The US Personal Consumption Expenditures (PCE) indicator is also known as consumer spending. It measures the change in the amount of money US consumers (or, on behalf of them) spent in a given month compared to the previous one.
In other words, the PCE counts your spending when you pay for:
- durable goods such as cars and washing machines;
- non-durable goods such as pizza;
- services such as interest and money transfer fees; and
- when an insurance company or a charity pays on Americans’ behalf.
The BEA releases the Personal Income and Outlays report which contains:
- Personal income: the sum of money collectively received by the USA residents;
- Disposable income: the amount of money that residents can spend after taxes;
- Personal consumption expenditure (PCE): is the change in the amount of money that American residents spend in a given month compared to the previous month;
- PCE price index: is an index for measuring inflation and the Federal Reserve prefers it over CPI; and
- Core PCE: is the PCE minus food and energy prices.
The Personal Consumption Expenditures Index is somewhat similar to the Consumer Price Index. Both measure changes in prices or inflation. However, they are measured from different points of view. You read their differences at the end of this article. Now continue reading.
Importance of Personal Consumption Expenditures
The PCE reflects changes in consumer behavior regarding goods and services. It shows consumer responses to the economic condition. Consumers increase their spending if they feel good about the economy and decrease if they feel insecure.
According to the BEA, the consumer spending constitutes about two-thirds of the Gross Domestic Product (GDP), making it a key index for economic decisions. So, it is used to forecast economic growth.
Moreover, the BEA prefers the PCE to measure inflation because it has some better qualities than the CPI. You will read the difference between the CPI and consumer spending at the end of this article.
In addition, investors follow this indicator to predict government monetary policy and fiscal policy. For example, too much increase in the Personal Consumption Expenditures may lead to a higher inflation rate. The central bank response may respond maybe raising the interest rate.

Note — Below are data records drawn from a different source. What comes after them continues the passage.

/-- Earlier phases of a die under which an engine still has work (R197). -/
def State.workPhases (s : State) (t : Task) (d : DieId) (engine : Nat) : List Nat :=
  let x := s.dieAt d
  let at' (p : Phases) : Nat := (p.get d).toNat
  let mine (c : CtxId) : List Nat := if (x.ctxAt c).lid == t.lid then (x.ctxAt c).entries.map fun e => at' e.phase else []
  match engine with
  | 1 => (x.fills.filter fun f => f.lid == t.lid).map fun f => f.phase.toNat
  | 2 => (x.copiesOf t.lid).map fun c => at' c.phase
  | 3 => allDies.flatMap fun o =>
      (((s.dieAt o).entriesOf t.lid).filter (s.entryInbound o d)).map (fun e => at' e.phase) ++
        (((s.dieAt o).copiesOf t.lid).filter (s.copyInbound t o d)).map fun c => at' c.phase
  | 4 => mine 0
  | 5 => mine 1
  | 6 => mine 2
  | 7 => mine 3
  | _ => []

/-- Read and write ranges an engine is taken to hold when a set becomes current (R197). -/
def State.heldRanges (s : State) (t : Task) (d : DieId) (set engine : Nat) : List (Nat × Nat) × List (Nat × Nat) :=
  (set :: s.workPhases t d engine).foldl (fun r p =>
    let x := s.phaseRanges t d p engine
    (r.1 ++ x.1, r.2 ++ x.2)) ([], [])

/-- Do two lists of ranges share a row unit? -/
def rangesMeet (a b : List (Nat × Nat)) : Bool := a.any fun x => b.any fun y => overlaps x.1 x.2 y.1 y.2

/-- PHASEOVERLAP: some engine's write set meets another engine's sets (R197). -/
def State.phaseOverlap (s : State) (t : Task) (d : DieId) (set : Nat) : Bool :=
  let rs := (List.range 8).map fun e => (e, s.heldRanges t d set e)
  rs.any fun a => rs.any fun b => a.1 != b.1 && (rangesMeet a.2.2 b.2.1 || rangesMeet a.2.2 b.2.2)

/-- sy.phase (R197, R330). -/
def runPhase (g : Guard) (src : Src) (s : State) : State :=
  runTrig g src 0x0BD []
    (fun a =>
      if 64 ≤ a.word.toNat then [fltOperand]
      else
        match a.st.curTask with
        | some t => if t.det && a.st.phaseOverlap t a.st.turn a.word.toNat then [⟨0x0C, 0, 0⟩] else []
        | none => []) noWait
    (fun a => a.st.onTask a.st.ctx.lid fun t =>
      t.setDie a.st.turn fun x => { x with phase := BitVec.ofNat 6 a.word.toNat }) s

/-- The range that a claim names on its die: start and length in bytes (R331). -/
def claimRange (a v : Word) : Nat × Nat := (spOff a.toNat, v.toNat)

/-- Faults of a claim (R159, R331). -/
def State.claimFaults (s : State) (a v : Word) : List Flt :=
  match s.curTask with
  | none => []
  | some t =>
    let d := spDie s.turn a.toNat
    if 2 ^ 32 ≤ a.toNat ∨ a.toNat % 256 ≠ 0 ∨ v = 0 ∨ v.toNat % 256 ≠ 0 then [fltOperand]
    else
      (if 2 ^ 30 ≤ a.toNat ∨ !coversRange (t.onDie d).bounds (spOff a.toNat) v.toNat then [{ fltBounds with addr := a }] else []) ++
        if 16 < (joinRange (t.onDie d).owned (claimRange a v)).length then [fltOperand] else []

/-- sy.claim: the range joins the task's owned ranges on its die (R159, R331). -/
def runClaim (g : Guard) (src : Src) (s : State) : State :=
  runTrig g src 0x1E8 [.sya] (fun a => a.ifOp .sya fun x => a.st.claimFaults x a.word) noWait
    (fun a => a.st.onTask a.st.ctx.lid fun t =>
      t.setDie (spDie a.st.turn (a.op .sya).toNat) fun x =>
        { x with owned := joinRange x.owned (claimRange (a.op .sya) a.word) }) s

/-- SY_AMO_ADD_W (R325). -/
def execSyAmoAddW (g : Guard) (src : Src) (s : State) : Out :=
  .next (runAmo 0x0A0 .add false g src s)

/-- SY_AMO_ADD_D (R325). -/
def execSyAmoAddD (g : Guard) (src : Src) (s : State) : Out :=
  .next (runAmo 0x0A1 .add true g src s)

/-- SY_AMO_AND_W (R325). -/
def execSyAmoAndW (g : Guard) (src : Src) (s : State) : Out :=
  .next (runAmo 0x0A2 .and false g src s)

/-- SY_AMO_AND_D (R325). -/
def execSyAmoAndD (g : Guard) (src : Src) (s : State) : Out :=
  .next (runAmo 0x0A3 .and true g src s)

/-- SY_AMO_OR_W (R325). -/
def execSyAmoOrW (g : Guard) (src : Src) (s : State) : Out :=
  .next (runAmo 0x0A4 .or false g src s)

/-- SY_AMO_OR_D (R325). -/
def execSyAmoOrD (g : Guard) (src : Src) (s : State) : Out :=
  .next (runAmo 0x0A5 .or true g src s)

/-- SY_AMO_XOR_W (R325). -/
def execSyAmoXorW (g : Guard) (src : Src) (s : State) : Out :=
  .next (runAmo 0x0A6 .xor false g src s)

/-- SY_AMO_XOR_D (R325). -/
def execSyAmoXorD (g : Guard) (src : Src) (s : State) : Out :=
  .next (runAmo 0x0A7 .xor true g src s)

/-- SY_AMO_MIN_W (R325). -/
def execSyAmoMinW (g : Guard) (src : Src) (s : State) : Out :=
  .next (runAmo 0x0A8 .min false g src s)

/-- SY_AMO_MIN_D (R325). -/
def execSyAmoMinD (g : Guard) (src : Src) (s : State) : Out :=
  .next (runAmo 0x0A9 .min true g src s)

/-- SY_AMO_MAX_W (R325). -/
def execSyAmoMaxW (g : Guard) (src : Src) (s : State) : Out :=
  .next (runAmo 0x0AA .max false g src s)

/-- SY_AMO_MAX_D (R325). -/
def execSyAmoMaxD (g : Guard) (src : Src) (s : State) : Out :=
  .next (runAmo 0x0AB .max true g src s)

/-- SY_AMO_MINU_W (R325). -/
def execSyAmoMinuW (g : Guard) (src : Src) (s : State) : Out :=
  .next (runAmo 0x0AC .minu false g src s)

/-- SY_AMO_MINU_D (R325). -/
def execSyAmoMinuD (g : Guard) (src : Src) (s : State) : Out :=
  .next (runAmo 0x0AD .minu true g src s)

/-- SY_AMO_MAXU_W (R325). -/
def execSyAmoMaxuW (g : Guard) (src : Src) (s : State) : Out :=
  .next (runAmo 0x0AE .maxu false g src s)

/-- SY_AMO_MAXU_D (R325). -/
def execSyAmoMaxuD (g : Guard) (src : Src) (s : State) : Out :=
  .next (runAmo 0x0AF .maxu true g src s)

/-- SY_AMO_SWAP_W (R325). -/
def execSyAmoSwapW (g : Guard) (src : Src) (s : State) : Out :=
  .next (runAmo 0x0B0 .swap false g src s)

/-- SY_AMO_SWAP_D (R325). -/
def execSyAmoSwapD (g : Guard) (src : Src) (s : State) : Out :=
  .next (runAmo 0x0B1 .swap true g src s)

/-- SY_AMO_CAS_W (R325). -/
def execSyAmoCasW (g : Guard) (src : Src) (s : State) : Out :=
  .next (runAmo 0x0B2 .cas false g src s)

/-- SY_AMO_CAS_D (R325). -/
def execSyAmoCasD (g : Guard) (src : Src) (s : State) : Out :=
  .next (runAmo 0x0B3 .cas true g src s)

/-- SY_FENCE_R (R207, R326). -/
def execSyFenceR (g : Guard) (src : Src) (s : State) : Out := .next (runFence 0x0B4 true false g src s)

/-- SY_FENCE_W (R207, R326). -/
def execSyFenceW (g : Guard) (src : Src) (s : State) : Out := .next (runFence 0x0B5 false true g src s)

/-- SY_FENCE_RW (R207, R326). -/
def execSyFenceRw (g : Guard) (src : Src) (s : State) : Out := .next (runFence 0x0B6 true true g src s)

/-- SY_TOK_WAIT (R327). -/
def execSyTokWait (g : Guard) (src : Src) (s : State) : Out := .next (runTokWait g src s)

/-- SY_TOK_TEST (R327). -/
def execSyTokTest (g : Guard) (src : Src) (s : State) : Out := .next (runTokTest g src s)

/-- SY_TOK_ID (R328). -/
def execSyTokId (g : Guard) (src : Src) (s : State) : Out := .next (runTokId g src s)

/-- SY_TOK_CLR (R327). -/
def execSyTokClr (g : Guard) (src : Src) (s : State) : Out := .next (runTokClr g src s)

/-- SY_BAR_ARRIVE (R329). -/
def execSyBarArrive (g : Guard) (src : Src) (s : State) : Out := .next (runBarArrive g src s)

/-- SY_BAR_WAIT (R329). -/
def execSyBarWait (g : Guard) (src : Src) (s : State) : Out := .next (runBarWait g src s)

/-- SY_PHASE (R330). -/
def execSyPhase (g : Guard) (src : Src) (s : State) : Out := .next (runPhase g src s)

/-- SY_CLAIM (R331). -/
def execSyClaim (g : Guard) (src : Src) (s : State) : Out := .next (runClaim g src s)

end Sys2Proof.Machine
end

However, a targeted increase in the PCE reading is a positive sign as it indicates that the economy is under control.
A higher PCE reading than the forecasted value can have a positive impact on the US Dollar and the US stock market. The opposite may happen if it decreases.
But, this report generally has a mild impact due to being released with a month lag and the data on retail sales being released about two weeks earlier.

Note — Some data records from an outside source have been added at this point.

/-- ROUTE through a stored entry, without its far words (R360). -/
def Wall.routeStored (w : Wall) (rt : Nat) (x : Tile) : Tile :=
  let lp (i : Nat) : Nat := entryOf w.pats i
  let ps (i : Nat) : Nat := entryOf w.planes i
  let out := threeStages (fun i => lp (routeA rt i)) (fun k => ps (routeP rt k)) (fun j => lp (routeC rt j)) fun i => granules (x.row i)
  let src := benes 8 (ps (routeP rt 0)) (List.range 256)
  out.zipIdx.map fun (y, j) =>
    let s := src.getD j 0
    ⟨BitVec.ofNat 2048 (packOf 16 y), if routeA rt s = 0 ∧ routeC rt j = 0 then (x.row s).side else 0⟩

/-- ROUTE through a live route: granule g goes to output granule perm[g]; side lanes are 0 (R366). -/
def routeLive (perm : List Nat) (x : Tile) : Tile :=
  let all := (List.range 256).flatMap fun i => granules (x.row i)
  let out := (perm.zip all).foldl (fun (v : Vector Nat 32768) p => v.setIfInBounds p.1 p.2) (.replicate 32768 0)
  (List.range 256).map fun i => dataRow (packOf 16 ((List.range 128).map fun k => out.toList.getD (128 * i + k) 0))

/-- The identity through a live route. -/
def routeLiveId (x : Tile) : Tile := x.map fun r => ⟨r.data, 0⟩

/-- ROUTE as it stands, without far words: a route never loaded is the identity (R158, R360); a live route, solved or not, delivers
zero side lanes (R360, R366). -/
def Wall.route (w : Wall) (i : Nat) (x : Tile) : Tile :=
  if i < 448 then
    match w.routes.lookup i with
    | none => x
    | some b => w.routeStored (leNat b) x
  else
    match w.live.find? fun l => l.route == i with
    | none => routeLiveId x
    | some l => if l.perm.isEmpty then routeLiveId x else routeLive l.perm x

/-- The far words of a route as it stands. -/
def Wall.far (w : Wall) (i : Nat) (dirIn : Bool) : List FarWord :=
  if i < 448 then (farWords (entryOf w.routes i)).filter fun f => f.dirIn == dirIn else []

/-! ### Address generators -/

/-- ROT(CODE, s) (Table 07.5). -/
def rotCode (code s : Nat) : Nat :=
  match code with
  | 0 => 0 | 1 => s | 2 => 255 - s | 3 => s % 16 | 4 => s / 16 | 5 => 2 * s
  | 6 => (List.range 8).foldl (fun n i => n + bits s i 1 * 2 ^ (7 - i)) 0
  | _ => s / 8

/-- The row of bank `s` (R184). -/
def Gen.row (g : Gen) (s : Nat) : Nat :=
  g.base + (((g.step : Int) * g.pitch + (rotCode g.code s : Int)) % (g.tpitch : Int)).toNat

/-- The row units of the 256 banks. -/
def Gen.units (g : Gen) : List Nat := (List.range 256).map fun s => 256 * g.row s + s

/-- STEP advances (R184). -/
def Gen.advance (g : Gen) (v : Nat) : Gen := { g with step := (g.step + v) % g.count }

/-- Read a descriptor from its pair; none when it is illegal (R183, Table 07.4). -/
def genOf (lo hi : Word) : Option Gen :=
  let base := fld lo 0 12
  let tp := fld lo 32 12
  if fld lo 44 20 = 0 ∧ fld lo 12 4 < 8 ∧ tp ≠ 0 ∧ base + tp ≤ 3072 ∧ fld hi 0 32 ≠ 0 ∧ fld hi 32 32 < fld hi 0 32 then
    some { base := base, code := fld lo 12 4, pitch := signedOf 16 (fld lo 16 16), tpitch := tp, count := fld hi 0 32,
           step := fld hi 32 32 }
  else none

/-- A generator of the current die. -/
def State.gen (s : State) (k : Fin 4) : Option Gen := s.die.wall.ag.get k

/-- Change a generator. -/
def State.setGen (s : State) (k : Fin 4) (g : Option Gen) : State :=
  s.onDie fun d => { d with wall := { d.wall with ag := d.wall.ag.set k.val g k.isLt } }

/-- The illegal-descriptor fault. -/
abbrev fltDesc : Flt := ⟨0x08, 0, 0⟩

/-- Run agK.set: a pair of s registers, named by its even register (R358): the physical register that it stands for, which must be
even, and the next one (R290). -/
def runAgSet (k : Fin 4) (port : BitVec 9) (g : Guard) (r : BitVec 5) (s : State) : State :=
  let lo (st : State) : Word := st.ctx.readS r
  let hi (st : State) : Word := st.ctx.s.toList.getD (st.ctx.physS r + 1) 0
  runTrig g (.s r) port []
    (fun a => (if r.toNat % 2 = 0 then [] else [fltPort]) ++ (if a.st.ctx.physS r % 2 = 0 then [] else [⟨0x02, 0, 0⟩]) ++
      (match genOf (lo a.st) (hi a.st) with | some _ => [] | none => [fltDesc])) noWait
    (fun a => a.st.setGen k (genOf (lo a.st) (hi a.st))) s

/-- Run agK.step (R358). -/
def runAgStep (k : Fin 4) (port : BitVec 9) (g : Guard) (src : Src) (s : State) : State :=
  runTrig g src port [] (fun a => if (a.st.gen k).isSome then [] else [fltDesc]) noWait
    (fun a => a.st.setGen k ((a.st.gen k).map fun x => x.advance a.word.toNat)) s

/-- A fault at the first row unit of a list that a test does not pass, with its address in FADDR (R267). -/
def unitFault (f : Flt) (units : List Nat) (ok : Nat → Bool) : List Flt :=
  ((units.find? fun u => !ok u).map fun u => { f with addr := BitVec.ofNat 64 (256 * u) }).toList

/-- Faults of touching row units by the timed datapath: bounds of every unit, sets of those accessed (R184, R198). -/
def State.unitFaults (s : State) (write : Bool) (units touched : List Nat) : List Flt :=
  match s.curTask with
  | none => []
  | some t =>
    unitFault fltBounds units (fun u => s.unitOk t s.turn u) ++ unitFault fltSet touched fun u => s.setAllows t s.turn 0 write u

/-- The faults of a gather's far words: the head row must be due (R44, R361). -/
def State.gatherFaults (s : State) (route n : Nat) : List Flt :=
  (s.die.wall.far route true).filterMap fun f =>
    (s.die.laneCheck s.turn f.lane n).map fun r => ⟨0x11, r, 0⟩

/-- Substitute the head rows of a gather's lanes (R361). -/
def State.gatherFar (s : State) (y : Tile) : List FarWord → Tile × State
  | [] => (y, s)
  | f :: l =>
    let (r, d) := s.die.laneTake f.lane
    State.gatherFar (s.onDie fun _ => d) (y.set f.slice r) l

Personal Consumption Expenditures Historical Data
The following graph shows the historical data on consumer spending from 1960 to 2023.
Differences between PCE and CPI
In the US, the Personal Consumption Expenditures (PCE) and the Consumer Price Index (CPI) are the two primary
measures of the prices that consumers pay for goods and services.

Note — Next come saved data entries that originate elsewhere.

-- ==== Sys2Proof/Machine/Engines.lean ====
section
/-! DEFINITION. Errors found by no program's access (01 R15, 07 R195, 11 R274), the change of the current free context (05 R146), and
the retirement of a context with the completion of its task (06 R161, R162). -/

namespace Sys2Proof.Machine

/-! ### Errors -/

/-- CONTROL_PARITY (R274): a soft error in the control flops of a context is a machine check on its task, or event 0x24 where no
task owns them. -/
def State.parity (s : State) (d : DieId) (c : CtxId) : Option State :=
  if !s.clockedAt d then none
  else
    let x := (s.dieAt d).ctxAt c
    match (if x.kind == CtxKind.none then none else s.task? x.lid) with
    | some _ => some (s.defer d c ⟨0x43, 0, 0, x.baseCount (s.dieAt d).scy, 2, 0⟩)
    | none => some (s.postEvent 0 0x24 d 0 (leBytes 8 0 ++ [0x43]))

/-- A row unit holds an error, in place of the one that it held. -/
def Die.hitUnit (d : Die) (x : Nat × Ecc) : Die := { d with spEcc := x :: d.spEcc.filter fun y => y.1 != x.1 }

/-- SCRUB_READ (R195): the scrubber reads a row unit and meets the error that it holds. `new` are the errors that have arisen, here or
in other units, where the next read of the unit meets them (log 22). -/
def State.scrub (s : State) (d : DieId) (u : Nat) (new : List (Nat × Ecc)) : Option State :=
  if !s.clockedAt d || decide (spUnits ≤ u) then none
  else
    let s1 := s.onDieAt d fun x => new.foldl Die.hitUnit x
    some (s1.eccRead d u).1

/-- HBM_REFRESH_SCRUB (R15): a read made for no task corrects an error, or finds one that it cannot, which stays for the next read
of the data. `bad` are the addresses at which such errors have arisen, here or elsewhere, where the next read of the data finds them,
a task's access among them; a scrub that tells of some elsewhere corrects none (log 22). -/
def State.hbmScrub (s : State) (pa : Nat) (bad : List Nat) : Option State :=
  if !s.pkg.power || decide (hbmSize ≤ pa) then none
  else
    let d : DieId := ⟨hbmDie pa % 3, by omega⟩
    let s : State := { s with hbmEcc := bad ++ s.hbmEcc.filter fun a => !bad.contains a }
    if s.hbmBad pa 1 then some (s.postEvent 0 0x24 d 0 (leBytes 8 pa ++ [0x41]))
    else if bad.isEmpty then some { s with pkg := { s.pkg with errHbm := satInc16 s.pkg.errHbm 1 } }
    else some s

/-! ### The current free context (R146) -/

/-- Is the next cycle of the current die a free-issue cycle? -/
def State.freeCycle (s : State) : Bool :=
  let x := s.cycleStart
  !x.die.frozen && (match x.die.timedCid with | some c => !(x.die.ctxAt c).timedIssues | none => true)

/-- FREE_CONTEXT_SWITCH (R146): after 256 groups beside another ready context the next ready one becomes current; a context that no
other follows stays current with its count at 0. -/
def State.freeSwitch (s : State) (d : DieId) : Option State :=
  if d != s.turn || !s.clocked || s.ctx.grp.isSome || !s.freeCycle then none
  else
    match s.die.current with
    | some c =>
      if (s.die.ctxAt c).freeRun < 256 then none
      else some (s.setCurrent (some ((s.nextReady c).getD c)))
    | none => none

/-! ### Retirement (R161, R162) -/

/-- The commands that a task's contexts discarded, in ascending die, context and order of discard (R162, Table 11.10). -/
def State.allDiscards (s : State) (t : Task) : List (DieId × CtxId × Nat × Nat × Nat × Nat) :=
  allDies.flatMap fun d => allCtxs.flatMap fun c =>
    if t.ctxs.contains (d, c) then ((s.dieAt d).ctxAt c).discards.map fun x => (d, c, x) else []

/-- The 8 bytes of a discarded command: die, context, kind, token, channel, and start or identifier. -/
def discardBytes (x : DieId × CtxId × Nat × Nat × Nat × Nat) : List Byte :=
  let (d, c, kind, tok, ch, id) := x
  leBytes 8 (d.val + c.val * 4 + kind % 16 * 16 + tok % 64 * 256 + ch % 65536 * 2 ^ 16 + id % 2 ^ 32 * 2 ^ 32)

/-- The payload of one event 0x22: four entries from index `i`. -/
def discardPayload (lid : BitVec 32) (l : List (DieId × CtxId × Nat × Nat × Nat × Nat)) (i : Nat) : List Byte :=
  let four := (List.range 4).flatMap fun k =>
    match l[i + k]? with
    | some x => discardBytes x
    | none => List.replicate 8 0
  leBytes 4 lid.toNat ++ leBytes 4 l.length ++ four ++ leBytes 4 i

/-- Post the series of event 0x22 of a task (R162). -/
def State.postDiscards (s : State) (t : Task) (l : List (DieId × CtxId × Nat × Nat × Nat × Nat)) : State :=
  (List.range ((l.length + 3) / 4)).foldl (fun s k =>
    s.taskEvent t 0x22 t.refDie (discardPayload t.lid l (4 * k))) s

/-- SCYRUN of a task whose last context, on die `d`, retires now (R161): FC of the lowest die of its fold. Where that context is a timed
one this is the greatest count at which a member retired, for the counts of the members agree and SCYRUN is the same on every run
(DEDUCED, log 20). -/
def State.runAtRetire (s : State) (t : Task) (d : DieId) (c : CtxId) : Nat :=
  if ((s.dieAt d).ctxAt c).kind == CtxKind.timed then
    (t.ctxs.map fun p => let x := (s.dieAt p.1).ctxAt p.2; if x.kind == CtxKind.timed then x.retireFc else 0).foldl max 0
  else s.scyRun t

/-- Every context of a task has retired: its launch completes with DONE, or with ABANDONED and the count of what was discarded. -/
def State.finish (s : State) (t : Task) (d : DieId) (c : CtxId) : State :=
  if t.ctxs.all fun p => ((s.dieAt p.1).ctxAt p.2).status == .retired then
    let l := s.allDiscards t
    let run := s.runAtRetire t d c
    if t.ctxs.any fun p => ((s.dieAt p.1).ctxAt p.2).abandoned then (s.postDiscards t l).endTaskAt t 5 l.length run
    else s.endTaskAt t 0 0 run
  else s

/-- CONTEXT_RETIRE (R161): a context that waits at exit retires; a timed one with every effect at its count. -/
def State.retire (s : State) (d : DieId) (c : CtxId) : Option State :=
  let x := (s.dieAt d).ctxAt c
  if x.kind == CtxKind.none || x.status != .exiting || !s.quiet d c then none
  else
    match s.task? x.lid with
    | none => none
    | some t =>
      let n := if x.kind != CtxKind.timed then 0
        else if x.exitQuiet then x.exitAt.getD 0
        else x.fc (s.dieAt d).scy
      let s := if x.kind == CtxKind.timed then s.onDieAt d fun y => (y.settle c (x.fc y.scy)).1 else s
      some ((s.onCtxAt d c fun y => { y with status := .retired, pend := [], retireFc := n }).finish t d c)

/-- CONTROL_PARITY (R274). -/
def execControlParity (d : DieId) (c : CtxId) (s : State) : Host.Outcome State Fault Refusal :=
  enabled "CONTROL_PARITY" (s.parity d c)

/-- SCRUB_READ (R195). -/
def execScrubRead (d : DieId) (u : Nat) (new : List (Nat × Nat)) (s : State) : Host.Outcome State Fault Refusal :=
  enabled "SCRUB_READ" (s.scrub d u (new.map fun x => (x.1, if x.2 = 1 then Ecc.single else Ecc.multi)))

/-- HBM_REFRESH_SCRUB (R15). -/
def execHbmRefreshScrub (pa : Nat) (bad : List Nat) (s : State) : Host.Outcome State Fault Refusal :=
  enabled "HBM_REFRESH_SCRUB" (s.hbmScrub pa bad)

/-- FREE_CONTEXT_SWITCH (R146). -/
def execFreeContextSwitch (d : DieId) (s : State) : Host.Outcome State Fault Refusal :=
  enabled "FREE_CONTEXT_SWITCH" (s.freeSwitch d)

/-- CONTEXT_RETIRE (R161). -/
def execContextRetire (d : DieId) (c : CtxId) (s : State) : Host.Outcome State Fault Refusal :=
  enabled "CONTEXT_RETIRE" (s.retire d c)

end Sys2Proof.Machine
end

But their calculations and surveys vary. So, they tend to behave differently over time.
Here are three major differences between the PCE and the CPI.
Number | Differences | Personal Consumption Expenditures | Consumer Price Index (CPI) |
---|---|---|---|
1 | Formula | The PCE index is based on a Fisher-Ideal formula. | The CPI index is an average based on a Laspeyres price index formula. |
2 | Survey | For the calculation of PCE, businesses such as retailers are surveyed. | For the calculation of CPI, consumers are surveyed. |
3 | Scope | The PCE measures the price change of goods and services that households and others (insurance companies and charities) pay for them. | The CPI measures the price change of goods and services that households pay. |
Bottom Line
The Personal Consumption Expenditures (PCE) indicator, known as consumer spending, the amount of money that US residents and those who paid on their behalf in a given month.
Because consumption accounts for over 60% of the US GDP, analyzing this data is crucial for investors. However, due to a month lag in publishing data, it has a minimal impact on the Forex and stock market.
The PCE is used to construct the PCE Index, forecast GDP, and calculate the inflation rate.